--- Records for this task Enclosed Below ---

theorem vseti (d : BitVec 5) (a : BitVec 5) (t : BitVec 10) : Statement (.vseti d a t) := by
  intro hw w h
  obtain rfl := Option.some.inj h
  simp [decode, decode1D, reserve, mkZ_major, mkZ_fd, mkZ_fa, mkZ_zfn, mkZ_zd, sub_hi_2_10, sub_lo_2_10] <;> first | assumption | rfl

theorem vsetvl (d : BitVec 5) (a : BitVec 5) : Statement (.vsetvl d a) := by
  intro hw w h
  obtain rfl := Option.some.inj h
  simp [decode, decode1D, reserve, mkZ_major, mkZ_fd, mkZ_fa, mkZ_zfn, mkZ_zd] <;> first | assumption | rfl

theorem vsett (d : BitVec 5) (a : BitVec 5) : Statement (.vsett d a) := by
  intro hw w h
  obtain rfl := Option.some.inj h
  simp [decode, decode1D, reserve, mkZ_major, mkZ_fd, mkZ_fa, mkZ_zfn, mkZ_zd] <;> first | assumption | rfl

theorem vshape (a : BitVec 5) : Statement (.vshape a) := by
  intro hw w h
  obtain rfl := Option.some.inj h
  simp [decode, decode1D, reserve, mkZ_major, mkZ_fd, mkZ_fa, mkZ_zfn, mkZ_zd] <;> first | assumption | rfl

theorem vshapei (c : BitVec 12) : Statement (.vshapei c) := by
  intro hw w h
  obtain rfl := Option.some.inj h
  simp [decode, decode1D, reserve, mkZ_major, mkZ_fd, mkZ_fa, mkZ_zfn, mkZ_zd] <;> first | assumption | rfl

theorem lds8 (t : BitVec 5) (b : BitVec 5) (i : BitVec 5) (s : BitVec 3) (e : BitVec 3) : Statement (.lds8 t b i s e) := by
  intro hw w h
  obtain rfl := Option.some.inj h
  simp [decode, decode20, reserve, mkM_major, mkM_fd, mkM_fa, mkM_fb, mkM_sn, mkM_es, mkM_f3, mkM_kb, mkM_sb] <;> first | assumption | rfl

theorem ldn8 (t : BitVec 5) (b : BitVec 5) (i : BitVec 5) (s : BitVec 3) (e : BitVec 3) : Statement (.ldn8 t b i s e) := by
  intro hw w h
  obtain rfl := Option.some.inj h
  simp [decode, decode20, reserve, mkM_major, mkM_fd, mkM_fa, mkM_fb, mkM_sn, mkM_es, mkM_f3, mkM_kb, mkM_sb] <;> first | assumption | rfl

theorem lds16 (t : BitVec 5) (b : BitVec 5) (i : BitVec 5) (s : BitVec 3) (e : BitVec 3) : Statement (.lds16 t b i s e) := by
  intro hw w h
  obtain rfl := Option.some.inj h
  simp [decode, decode20, reserve, mkM_major, mkM_fd, mkM_fa, mkM_fb, mkM_sn, mkM_es, mkM_f3, mkM_kb, mkM_sb] <;> first | assumption | rfl

theorem ldn16 (t : BitVec 5) (b : BitVec 5) (i : BitVec 5) (s : BitVec 3) (e : BitVec 3) : Statement (.ldn16 t b i s e) := by
  intro hw w h
  obtain rfl := Option.some.inj h
  simp [decode, decode20, reserve, mkM_major, mkM_fd, mkM_fa, mkM_fb, mkM_sn, mkM_es, mkM_f3, mkM_kb, mkM_sb] <;> first | assumption | rfl

theorem lds32 (t : BitVec 5) (b : BitVec 5) (i : BitVec 5) (s : BitVec 3) (e : BitVec 3) : Statement (.lds32 t b i s e) := by
  intro hw w h
  obtain rfl := Option.some.inj h
  simp [decode, decode20, reserve, mkM_major, mkM_fd, mkM_fa, mkM_fb, mkM_sn, mkM_es, mkM_f3, mkM_kb, mkM_sb] <;> first | assumption | rfl

theorem ldn32 (t : BitVec 5) (b : BitVec 5) (i : BitVec 5) (s : BitVec 3) (e : BitVec 3) : Statement (.ldn32 t b i s e) := by
  intro hw w h
  obtain rfl := Option.some.inj h
  simp [decode, decode20, reserve, mkM_major, mkM_fd, mkM_fa, mkM_fb, mkM_sn, mkM_es, mkM_f3, mkM_kb, mkM_sb] <;> first | assumption | rfl

theorem ld64 (t : BitVec 5) (b : BitVec 5) (i : BitVec 5) (s : BitVec 3) (e : BitVec 3) : Statement (.ld64 t b i s e) := by
  intro hw w h
  obtain rfl := Option.some.inj h
  simp [decode, decode20, reserve, mkM_major, mkM_fd, mkM_fa, mkM_fb, mkM_sn, mkM_es, mkM_f3, mkM_kb, mkM_sb] <;> first | assumption | rfl

theorem st8 (t : BitVec 5) (b : BitVec 5) (i : BitVec 5) (s : BitVec 3) (e : BitVec 3) (n : Bool) : Statement (.st8 t b i s e n) := by
  intro hw w h
  obtain rfl := Option.some.inj h
  simp [decode, decode21, reserve, mkM_major, mkM_fd, mkM_fa, mkM_fb, mkM_sn, mkM_es, mkM_f3, mkM_kb, mkM_sb] <;> first | assumption | rfl

theorem st16 (t : BitVec 5) (b : BitVec 5) (i : BitVec 5) (s : BitVec 3) (e : BitVec 3) (n : Bool) : Statement (.st16 t b i s e n) := by
  intro hw w h
  obtain rfl := Option.some.inj h
  simp [decode, decode21, reserve, mkM_major, mkM_fd, mkM_fa, mkM_fb, mkM_sn, mkM_es, mkM_f3, mkM_kb, mkM_sb] <;> first | assumption | rfl

theorem st32 (t : BitVec 5) (b : BitVec 5) (i : BitVec 5) (s : BitVec 3) (e : BitVec 3) (n : Bool) : Statement (.st32 t b i s e n) := by
  intro hw w h
  obtain rfl := Option.some.inj h
  simp [decode, decode21, reserve, mkM_major, mkM_fd, mkM_fa, mkM_fb, mkM_sn, mkM_es, mkM_f3, mkM_kb, mkM_sb] <;> first | assumption | rfl

theorem st64 (t : BitVec 5) (b : BitVec 5) (i : BitVec 5) (s : BitVec 3) (e : BitVec 3) (n : Bool) : Statement (.st64 t b i s e n) := by
  intro hw w h
  obtain rfl := Option.some.inj h
  simp [decode, decode21, reserve, mkM_major, mkM_fd, mkM_fa, mkM_fb, mkM_sn, mkM_es, mkM_f3, mkM_kb, mkM_sb] <;> first | assumption | rfl

theorem saadd (t : BitVec 5) (b : BitVec 5) (i : BitVec 5) (s : BitVec 3) (e : BitVec 3) : Statement (.saadd t b i s e) := by
  intro hw w h
  obtain rfl := Option.some.inj h
  simp [decode, decode21, reserve, mkM_major, mkM_fd, mkM_fa, mkM_fb, mkM_sn, mkM_es, mkM_f3, mkM_kb, mkM_sb] <;> first | assumption | rfl

theorem samax (t : BitVec 5) (b : BitVec 5) (i : BitVec 5) (s : BitVec 3) (e : BitVec 3) : Statement (.samax t b i s e) := by
  intro hw w h
  obtain rfl := Option.some.inj h
  simp [decode, decode21, reserve, mkM_major, mkM_fd, mkM_fa, mkM_fb, mkM_sn, mkM_es, mkM_f3, mkM_kb, mkM_sb] <;> first | assumption | rfl

theorem saswap (t : BitVec 5) (b : BitVec 5) (i : BitVec 5) (s : BitVec 3) (e : BitVec 3) : Statement (.saswap t b i s e) := by
  intro hw w h
  obtain rfl := Option.some.inj h
  simp [decode, decode21, reserve, mkM_major, mkM_fd, mkM_fa, mkM_fb, mkM_sn, mkM_es, mkM_f3, mkM_kb, mkM_sb] <;> first | assumption | rfl

theorem sacas (t : BitVec 5) (b : BitVec 5) (i : BitVec 5) (s : BitVec 3) (e : BitVec 3) : Statement (.sacas t b i s e) := by
  intro hw w h
  obtain rfl := Option.some.inj h
  simp [decode, decode21, reserve, mkM_major, mkM_fd, mkM_fa, mkM_fb, mkM_sn, mkM_es, mkM_f3, mkM_kb, mkM_sb] <;> first | assumption | rfl

theorem vld (t : BitVec 5) (b : BitVec 5) (s : BitVec 3) (e : BitVec 3) (k : Bool) (n : Bool) : Statement (.vld t b s e k n) := by
  intro hw w h
  obtain rfl := Option.some.inj h
  simp [decode, decode22, reserve, mkM_major, mkM_fd, mkM_fa, mkM_fb, mkM_sn, mkM_es, mkM_f3, mkM_kb, mkM_sb] <;> first | assumption | rfl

--- End of Enclosed Records for this task ---

▶ **Assigned task**:
Only the lines above from the one with "theorem st16 (t" up to and including the one with "theorem saswap (t" should be repeated, exactly as written.

▶ **Exercise solution**:
theorem st16 (t : BitVec 5) (b : BitVec 5) (i : BitVec 5) (s : BitVec 3) (e : BitVec 3) (n : Bool) : Statement (.st16 t b i s e n) := by
  intro hw w h
  obtain rfl := Option.some.inj h
  simp [decode, decode21, reserve, mkM_major, mkM_fd, mkM_fa, mkM_fb, mkM_sn, mkM_es, mkM_f3, mkM_kb, mkM_sb] <;> first | assumption | rfl

theorem st32 (t : BitVec 5) (b : BitVec 5) (i : BitVec 5) (s : BitVec 3) (e : BitVec 3) (n : Bool) : Statement (.st32 t b i s e n) := by
  intro hw w h
  obtain rfl := Option.some.inj h
  simp [decode, decode21, reserve, mkM_major, mkM_fd, mkM_fa, mkM_fb, mkM_sn, mkM_es, mkM_f3, mkM_kb, mkM_sb] <;> first | assumption | rfl

theorem st64 (t : BitVec 5) (b : BitVec 5) (i : BitVec 5) (s : BitVec 3) (e : BitVec 3) (n : Bool) : Statement (.st64 t b i s e n) := by
  intro hw w h
  obtain rfl := Option.some.inj h
  simp [decode, decode21, reserve, mkM_major, mkM_fd, mkM_fa, mkM_fb, mkM_sn, mkM_es, mkM_f3, mkM_kb, mkM_sb] <;> first | assumption | rfl

theorem saadd (t : BitVec 5) (b : BitVec 5) (i : BitVec 5) (s : BitVec 3) (e : BitVec 3) : Statement (.saadd t b i s e) := by
  intro hw w h
  obtain rfl := Option.some.inj h
  simp [decode, decode21, reserve, mkM_major, mkM_fd, mkM_fa, mkM_fb, mkM_sn, mkM_es, mkM_f3, mkM_kb, mkM_sb] <;> first | assumption | rfl

theorem samax (t : BitVec 5) (b : BitVec 5) (i : BitVec 5) (s : BitVec 3) (e : BitVec 3) : Statement (.samax t b i s e) := by
  intro hw w h
  obtain rfl := Option.some.inj h
  simp [decode, decode21, reserve, mkM_major, mkM_fd, mkM_fa, mkM_fb, mkM_sn, mkM_es, mkM_f3, mkM_kb, mkM_sb] <;> first | assumption | rfl

theorem saswap (t : BitVec 5) (b : BitVec 5) (i : BitVec 5) (s : BitVec 3) (e : BitVec 3) : Statement (.saswap t b i s e) := by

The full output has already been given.